Конор сидел в оконной нише. Услышав шаги, он повернул голову, и Кел сразу заметил, что принц стал каким-то другим: он улыбался, как будто только что избавился от невыносимого бремени. В последний раз Кел видел у него такую улыбку до истории в «Каравелле», до того, как он узнал о долге и шантаже Проспера Бека.
Келу очень не хотелось, чтобы это выражение исчезло с лица Конора. Но принц должен был знать; утаивать такое было нельзя.
– Кон, – заговорил он не своим голосом, – мне нужно кое-что тебе сказать. Это касается твоего отца.
Началась вторая Стража. Лунного света не хватало для чтения, и Лин со вздохом поднялась из-за стола, чтобы зажечь лампы. Она весь день провела дома, занимаясь переводом книги Касмуны и делая подробные заметки.
Не в книге, естественно. Она не осмелилась бы писать в ней, к тому же переплет был очень старым, книга разваливалась, страницы казались хрупкими, и обращаться с ними следовало очень осторожно.

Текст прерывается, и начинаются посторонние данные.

/-- Entries of index 0x4818 (R289). -/
def entries4818 : List Entry := [
  { sub := 0x01, ty := .i32, acc := .rw, range := (.span 0 20000), len := 4 },
  { sub := 0x02, ty := .i32, acc := .rw, range := (.span 0 20000), len := 4 },
  { sub := 0x03, ty := .i32, acc := .rw, range := (.span 0 20000), len := 4 },
  { sub := 0x04, ty := .i32, acc := .rw, range := (.span 0 20000), len := 4 },
  { sub := 0x05, ty := .i32, acc := .rw, range := (.span 0 20000), len := 4 },
  { sub := 0x06, ty := .i32, acc := .rw, range := (.span 0 20000), len := 4 },
  { sub := 0x07, ty := .i32, acc := .rw, range := (.span 0 20000), len := 4 },
  { sub := 0x08, ty := .i32, acc := .rw, range := (.span 0 20000), len := 4 },
  { sub := 0x09, ty := .i32, acc := .rw, range := (.span 0 20000), len := 4 },
  { sub := 0x0A, ty := .i32, acc := .rw, range := (.span 0 20000), len := 4 },
  { sub := 0x0B, ty := .i32, acc := .rw, range := (.span 0 20000), len := 4 },
  { sub := 0x0C, ty := .i32, acc := .rw, range := (.span 0 20000), len := 4 },
  { sub := 0x10, ty := .u32, acc := .ro, len := 4 },
  { sub := 0x11, ty := .u32, acc := .ro, len := 4 }]

/-- Entries of index 0x5000 (R306). -/
def entries5000 : List Entry := [
  { sub := 0x01, ty := .u16, acc := .rws, dflt := 32, range := (.span 1 65535), len := 2 },
  { sub := 0x02, ty := .u16, acc := .rws, dflt := 256, range := (.span 1 65535), len := 2 },
  { sub := 0x03, ty := .u16, acc := .rws, dflt := 1024, range := (.span 1 65535), len := 2 },
  { sub := 0x04, ty := .u32, acc := .rws, dflt := 200, range := (.span 20 5000), len := 4 },
  { sub := 0x05, ty := .u32, acc := .rws, dflt := 4000, range := (.span 100 50000), len := 4 }]

/-- Entries of index 0x5010 (R306). -/
def entries5010 : List Entry := [
  { sub := 0x01, ty := .u8, acc := .rw, range := (.span 0 41), len := 1, perSession := true },
  { sub := 0x02, ty := .u64, acc := .rws, len := 8 },
  { sub := 0x03, ty := .u32, acc := .rws, len := 4 },
  { sub := 0x04, ty := .u8, acc := .rws, range := (.span 0 15), len := 1 }]

/-- Entries of index 0x5018 (R306). -/
def entries5018 : List Entry := [
  { sub := 0x01, ty := .u8, acc := .rw, range := (.span 0 24), len := 1, perSession := true },
  { sub := 0x02, ty := .u8, acc := .rws, dflt := 41, range := (.span 0 41), len := 1 },
  { sub := 0x03, ty := .u32, acc := .ro, len := 4 }]

/-- Entries of index 0x5020 (R306). -/
def entries5020 : List Entry := [
  { sub := 0x01, ty := .u8, acc := .rw, range := (.span 0 41), len := 1, perSession := true },
  { sub := 0x02, ty := .u64, acc := .ro, len := 8 },
  { sub := 0x03, ty := .u64, acc := .ro, len := 8 },
  { sub := 0x04, ty := .u32, acc := .ro, len := 4 },
  { sub := 0x05, ty := .u64, acc := .ro, len := 8 },
  { sub := 0x06, ty := .u32, acc := .ro, len := 4 },
  { sub := 0x07, ty := .str, acc := .ro, len := 8 },
  { sub := 0x08, ty := .u64, acc := .ro, len := 8 },
  { sub := 0x09, ty := .u8, acc := .ro, len := 1 },
  { sub := 0x0A, ty := .bool, acc := .wo, range := (.oneOf [1]), len := 1 }]

/-- Entries of index 0x5400, part 1 (R330). -/
def entries5400A : List Entry := [
  { sub := 0x01, ty := .u8, acc := .rw, range := (.span 0 15), len := 1, perSession := true },
  { sub := 0x02, ty := .u8, acc := .ro, len := 1 },
  { sub := 0x03, ty := .u8, acc := .rw, dflt := 5, range := (.span 0 5), len := 1, lock := .channel },
  { sub := 0x04, ty := .u8, acc := .rw, dflt := 2, range := (.oneOf [1, 2, 3, 4]), len := 1, lock := .channel },
  { sub := 0x05, ty := .u16, acc := .rw, dflt := 280, range := (.span 180 380), len := 2, lock := .channel },
  { sub := 0x06, ty := .u8, acc := .rw, dflt := 18, range := (.span 10 40), len := 1, lock := .channel },
  { sub := 0x07, ty := .u8, acc := .rw, dflt := 21, range := (.span 10 40), len := 1, lock := .channel },
  { sub := 0x08, ty := .u8, acc := .rw, dflt := 42, range := (.span 20 80), len := 1, lock := .channel },
  { sub := 0x09, ty := .u8, acc := .rw, dflt := 34, range := (.span 20 60), len := 1, lock := .channel },
  { sub := 0x0A, ty := .u8, acc := .rw, dflt := 20, range := (.span 10 40), len := 1, lock := .channel },
  { sub := 0x0B, ty := .u8, acc := .rw, dflt := 5, range := (.span 2 20), len := 1, lock := .channel },
  { sub := 0x0C, ty := .u16, acc := .rw, dflt := 288, range := (.span 190 400), len := 2, lock := .channel },
  { sub := 0x0D, ty := .u16, acc := .ro, dflt := 3900, len := 2 },
  { sub := 0x0E, ty := .i8, acc := .ro, len := 1 },
  { sub := 0x0F, ty := .u8, acc := .ro, len := 1 },
  { sub := 0x10, ty := .u32, acc := .ro, len := 4 }]

/-- Entries of index 0x5400, part 2 (R330). -/
def entries5400B : List Entry := [
  { sub := 0x11, ty := .u32, acc := .ro, len := 4 },
  { sub := 0x12, ty := .u32, acc := .ro, len := 4 },
  { sub := 0x13, ty := .u32, acc := .rws, dflt := 1000, range := (.span 1 1000000), len := 4 },
  { sub := 0x14, ty := .bool, acc := .rws, dflt := 1, range := (.span 0 1), len := 1 },
  { sub := 0x15, ty := .u16, acc := .rws, dflt := 2, range := (.span 1 1000), len := 2 },
  { sub := 0x16, ty := .u32, acc := .ro, len := 4 },
  { sub := 0x17, ty := .u32, acc := .ro, len := 4 },
  { sub := 0x18, ty := .u16, acc := .rws, dflt := 64, range := (.span 16 1000), len := 2 },
  { sub := 0x19, ty := .u32, acc := .ro, len := 4 },
  { sub := 0x1A, ty := .u8, acc := .wo, range := (.oneOf [1, 2, 3]), len := 1 },
  { sub := 0x1B, ty := .u16, acc := .rws, dflt := 24, range := (.spanOr 1 168 [0]), len := 2 },
  { sub := 0x1C, ty := .u32, acc := .ro, len := 4 },
  { sub := 0x1D, ty := .i16, acc := .ro, len := 2 }]

/-- Entries of index 0x5400. -/
def entries5400 : List Entry := entries5400A ++ entries5400B

/-- Entries of index 0x5404 (R330). -/
def entries5404 : List Entry := [
  { sub := 0x01, ty := .u16, acc := .rws, dflt := 8000, range := (.span 4000 20000), len := 2 },
  { sub := 0x02, ty := .u16, acc := .rws, dflt := 6000, range := .special, len := 2 },
  { sub := 0x03, ty := .u16, acc := .rws, dflt := 4000, range := .special, len := 2 },
  { sub := 0x04, ty := .u32, acc := .rws, dflt := 20, range := (.span 7 1000), len := 4 }]

/-- Entries of index 0x5408 (R330). -/
def entries5408 : List Entry := [
  { sub := 0x01, ty := .u8, acc := .rw, range := (.span 0 41), len := 1, perSession := true },
  { sub := 0x02, ty := .u32, acc := .rws, range := (.span 1 1000), len := 4 },
  { sub := 0x03, ty := .u8, acc := .ro, len := 1 },
  { sub := 0x04, ty := .u32, acc := .ro, len := 4 },
  { sub := 0x05, ty := .u8, acc := .rw, range := (.span 0 23), len := 1, perSession := true }]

Лин зажгла свет, вернулась к столу и взяла чашку с остывшим караком. Разумеется, часть текста была ей непонятна, поэтому она решила в ближайшее время взять книгу с собой в Черный особняк; она не сомневалась в том, что среди воров и изготовителей поддельных документов, состоявших на службе у Андрейена, найдется человек, знающий язык Империи. Возможно, в случае необходимости даже Кел сумел бы перевести несколько предложений.
В книге много было написано о том, как использовать магию в медицине. Лин уже знала кое-что о камнях-источниках. Например, что в далеком прошлом маги использовали для исцеления собственную силу, но их возможности были ограничены. Те, кто умел «накапливать» энергию в камнях, были способны на большее. Потом Сулеман (тот самый предатель и обманщик) создал камни, в которых можно было хранить безграничное количество энергии, и возможности целителей тоже стали безграничными. «Когда воин падал, сраженный мечом или стрелой на поле битвы, – писала Касмуна, – чародей-целитель мог заставить его подняться и идти в бой; даже если раны были смертельными, мертвец оживал и сражался дальше».
Эта жутковатая картина заставила Лин оторваться от книги. Ей пришлось даже встать и пройтись по комнате, чтобы успокоиться и отвлечься. Могущество может быть использовано для того, чтобы творить зло, напомнила она себе. Но Лин не собиралась подчинять себе людей или копить богатства. Ей нужно было только одно: спасти Мариам. Ее камень «умер», «погас», его хватило лишь на то, чтобы помочь Конору. Теперь Лин знала, что существует некий способ «перенести» свою силу в камень, «активировать» его, но она не представляла, как это сделать.